Des dizaines de milliers de personnes en fuite
Amnesty International appelle le gouvernement soudanais et toutes les
factions de l’APLS à cesser d’attaquer les civils et à respecter les principes humanitaires énoncés dans les Conventions de Genève. La saison sèche
qui va commencer dans quelques semaines, va être une période critique pour
les droits de l’homme», a déclaré l’Organisation. Cette année, le gouvernement a lancé une offensive particulièrement tôt, et les combats ont déjà
contraint des dizaines de milliers de personnes à fuir dans le nord de
l’Ouganda.
Les violations des droits de l’homme sont à l’origine de la famine qui
sévit au Soudan. Amnesty International exhorte la communauté internationale
à «attaquer le mal à la racine en apportant des solutions au problème des
droits de l’homme dans ce pays».
L’appel angoissé d’un évêque soudanais
De son côté Mgr Macram Max Gassis, évêque catholique soudanais d’El
Obeid, a déclaré lundi à Bruxelles, lors d’une conférence de presse organisée par le mouvement Pax Christi que le fondamentalisme musulman est une
menace pour toute l’Afrique du Nord.

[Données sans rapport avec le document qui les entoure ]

theorem inv_judgeHighWater (l : LineId) (h : Inv s) : Inv (judgeHighWater l s) := by
  unfold judgeHighWater
  split
  · exact inv_enterReport _ _ _ (inv_setCause _ _ h)
  · exact h

theorem inv_judgeLowWater (l : LineId) (h : Inv s) : Inv (judgeLowWater l s) := by
  unfold judgeLowWater
  split
  · exact inv_clearCause _ _ h
  · exact h

/-! ### The action queue -/

theorem placeAction_filter_length (p : Action → Bool) (a : Action) (actions : List Action) :
    ((placeAction a actions).filter p).length
      = (actions.filter p).length + if p a then 1 else 0 := by
  induction actions with
  | nil => cases hp : p a <;> simp [placeAction, hp]
  | cons x rest ih =>
    unfold placeAction
    split
    · rw [List.filter_cons, List.filter_cons]
      split
      · simp_all; omega
      · simp_all
    · rw [List.filter_cons]
      split <;> simp_all

theorem sprayCount_placeAction (a : Action) (actions : List Action) :
    sprayCount (placeAction a actions) = sprayCount actions + if a.act.isSpray then 1 else 0 :=
  placeAction_filter_length (fun x => x.act.isSpray) a actions

/-- The CUTs of a queue. -/
theorem cuts_placeAction (a : Action) (actions : List Action) :
    ((placeAction a actions).filter fun x => !x.act.isSpray).length
      = (actions.filter fun x => !x.act.isSpray).length + if a.act.isSpray then 0 else 1 := by
  rw [placeAction_filter_length]
  cases a.act.isSpray <;> simp

theorem filter_filter_length_le (p q : Action → Bool) (actions : List Action) :
    ((actions.filter q).filter p).length ≤ (actions.filter p).length := by
  rw [List.filter_filter]
  have : (fun a => p a && q a) = fun a => q a && p a := by funext a; exact Bool.and_comm _ _
  rw [this, ← List.filter_filter]
  exact List.length_filter_le _ _

/-- A queue from which some actions are taken keeps the invariant. -/
theorem inv_filterActions (l : LineId) (q : Action → Bool) (h : Inv s) :
    Inv (s.setActions l ((s.act l).actions.filter q)) :=
  inv_setActions
    (Nat.le_trans (filter_filter_length_le (fun a => a.act.isSpray) q _) (h.actions l).sprays)
    (Nat.le_trans (filter_filter_length_le _ q _) (h.actions l).cuts) h

theorem inv_fireAct (l : LineId) (a : Act) (h : Inv s) : Inv (fireAct l a s) := by
  unfold fireAct
  split
  · exact inv_setOnCount _ _ h
  · have h1 := inv_setOnCount l ((s.act l).onCount - 1) h
    refine inv_setMarks ?_ h1
    rw [mapRef_length]
    exact (h1.actions l).marks
  · exact inv_cutFires _ h

theorem inv_setSpray (l : LineId) (r : Nat) (v : SprayState) (h : Inv s) :
    Inv (setSpray l r v s) :=
  inv_setMarks (by rw [mapRef_length]; exact (h.actions l).marks) h

theorem act_actions_setOnCount (l : LineId) (n : Nat) :
    ((s.setOnCount l n).act l).actions = (s.act l).actions := by
  simp [State.setOnCount]

/-- A spray action fires without touching the queue. -/
theorem act_actions_fireAct {l : LineId} {a : Act} (ha : a.isSpray = true) :
    ((fireAct l a s).act l).actions = (s.act l).actions := by
  cases a with
  | sprayOn r => exact act_actions_setOnCount l _
  | sprayOff r => simp [fireAct, State.setMarks, State.setOnCount]
  | cut => simp [Act.isSpray] at ha

/-- A spray action is queued where there is room, or fires at once. -/
theorem inv_queueAction {l : LineId} {p : Nat} {a : Action} (ha : a.act.isSpray = true)
    (hroom : sprayCount (s.act l).actions < sprayTop) (h : Inv s) :
    Inv (queueAction l p a s)
      ∧ sprayCount ((queueAction l p a s).act l).actions ≤ sprayCount (s.act l).actions + 1 := by
  unfold queueAction
  split
  · exact ⟨inv_fireAct _ _ h, by rw [act_actions_fireAct ha]; omega⟩
  · refine ⟨inv_setActions ?_ ?_ h, ?_⟩
    · rw [sprayCount_placeAction, ha]
      simp
      omega
    · rw [cuts_placeAction, ha]
      simpa using (h.actions l).cuts
    · simp [State.setActions, sprayCount_placeAction, ha]

theorem inv_queuePair {l : LineId} {how : Making} {on off : Action} (h1 : on.act.isSpray = true)
    (h2 : off.act.isSpray = true) (hroom : sprayCount (s.act l).actions ≤ pairRoom) (h : Inv s) :
    Inv (queuePair l how on off s) := by
  have hr : sprayCount (s.act l).actions + 2 ≤ sprayTop := by
    simp only [pairRoom, sprayTop] at *
    omega
  unfold queuePair
  split
  · refine inv_setActions ?_ ?_ h
    · rw [sprayCount_placeAction, sprayCount_placeAction, h1, h2]
      simp
      omega
    · rw [cuts_placeAction, cuts_placeAction, h1, h2]
      simpa using (h.actions l).cuts
  · next p =>
    obtain ⟨hi, hc⟩ := inv_queueAction (l := l) (p := p) h1 (by omega) h
    exact (inv_queueAction (l := l) h2 (by omega) hi).1

theorem act_actions_setSpray (l : LineId) (r : Nat) (v : SprayState) :
    ((setSpray l r v s).act l).actions = (s.act l).actions := by
  simp [setSpray, State.setMarks]

theorem inv_judgeSpray (l : LineId) (how : Making) (m : Mark) (h : Inv s) :
    Inv (judgeSpray l how m s) := by
  unfold judgeSpray
  split
  · simp only
    split
    · exact inv_setSpray _ _ _ h
    · split
      · next hroom =>
        have h1 := inv_setSpray l m.ref .pending h
        refine inv_queuePair (by rfl) (by rfl) ?_ h1
        rw [act_actions_setSpray]
        exact hroom
      · exact inv_setSpray _ _ _ h
  · exact h

theorem inv_makeMark (l : LineId) (how : Making) (m : Mark) (h : Inv s) :
    Inv (makeMark l how m s) :=
  inv_judgeSpray _ _ _ (inv_setMarks (by rw [mapRef_length]; exact (h.actions l).marks) h)

theorem inv_makeAtOnce (l : LineId) (p r : Nat) (h : Inv s) : Inv (makeAtOnce l p r s) := by
  unfold makeAtOnce
  split
  · split
    · exact inv_makeMark _ _ _ h
    · exact h
  · exact h

/-- Handing a mark to a list keeps the invariant. -/
theorem inv_handMark (l : LineId) (p : Nat) (n : NewMark) (h : Inv s) :
    Inv (handMark l p n s).1 := by
  unfold handMark
  simp only
  have h1 : Inv (s.setAct l
      { s.act l with
        marks := (addMark (MarkKind.mixed.isIn (s.spraySet l)) (s.act l).nextRef n (s.act l).marks).1
        nextRef := (s.act l).nextRef + 1 }) :=
    inv_setAct ⟨addMark_length (h.actions l).marks, (h.actions l).sprays, (h.actions l).cuts,
      (h.actions l).marker⟩ h
  apply inv_makeAtOnce
  split
  · exact inv_judgeHighWater _ h1
  · split
    · exact inv_judgeLowWater _ h1
    · exact h1
  · exact h1

theorem inv_insertMark (l : LineId) (p : Nat) (n : NewMark) (h : Inv s) :
    Inv (insertMark l p n s) :=
  inv_handMark _ _ _ h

Il a précisé: «Il n’y a pas de guerre
au Soudan entre chrétiens et musulmans. Il y a une minorité islamique et
fondamentaliste qui opprime tous les Soudanais, y compris les musulmans. Ce
fondamentalisme est pire que le communisme ou l’apartheid. Il ne menace pas
seulement le Soudan mais plus encore ses voisins et tout le Moyen-Orient.
Au Soudan, la pression des Etats démocratiques a peut-être encore la possibilité d’arrêter le fondamentalisme islamique. Si on laisse tomber le Soudan maintenant, il sera trop tard».
Mgr Gassis réclame , en outre, des sanctions économiques et un embargo
sur toutes les livraisons d’armes à Karthoum. L’Occident, ajoute-t-il, ne
doit pas non plus fournir des armes à la résistance soudanaise. En priorité
l’évêque d’El Obeid lance un appel pour qu’on crée au Soudan des «zones de
sécurité» afin de sauver la population affamée, «à commencer par les enfants». Aucun motif politique, insiste l’évêque, ne peut justifier l’abandon de l’aide alimentaire. Le droit à la vie est le droit de l’homme le plus
élémentaire. Si la communauté internationale n’est pas d’accord de défendre
ce droit, où allons-nous?». (apic/com/cip/ba)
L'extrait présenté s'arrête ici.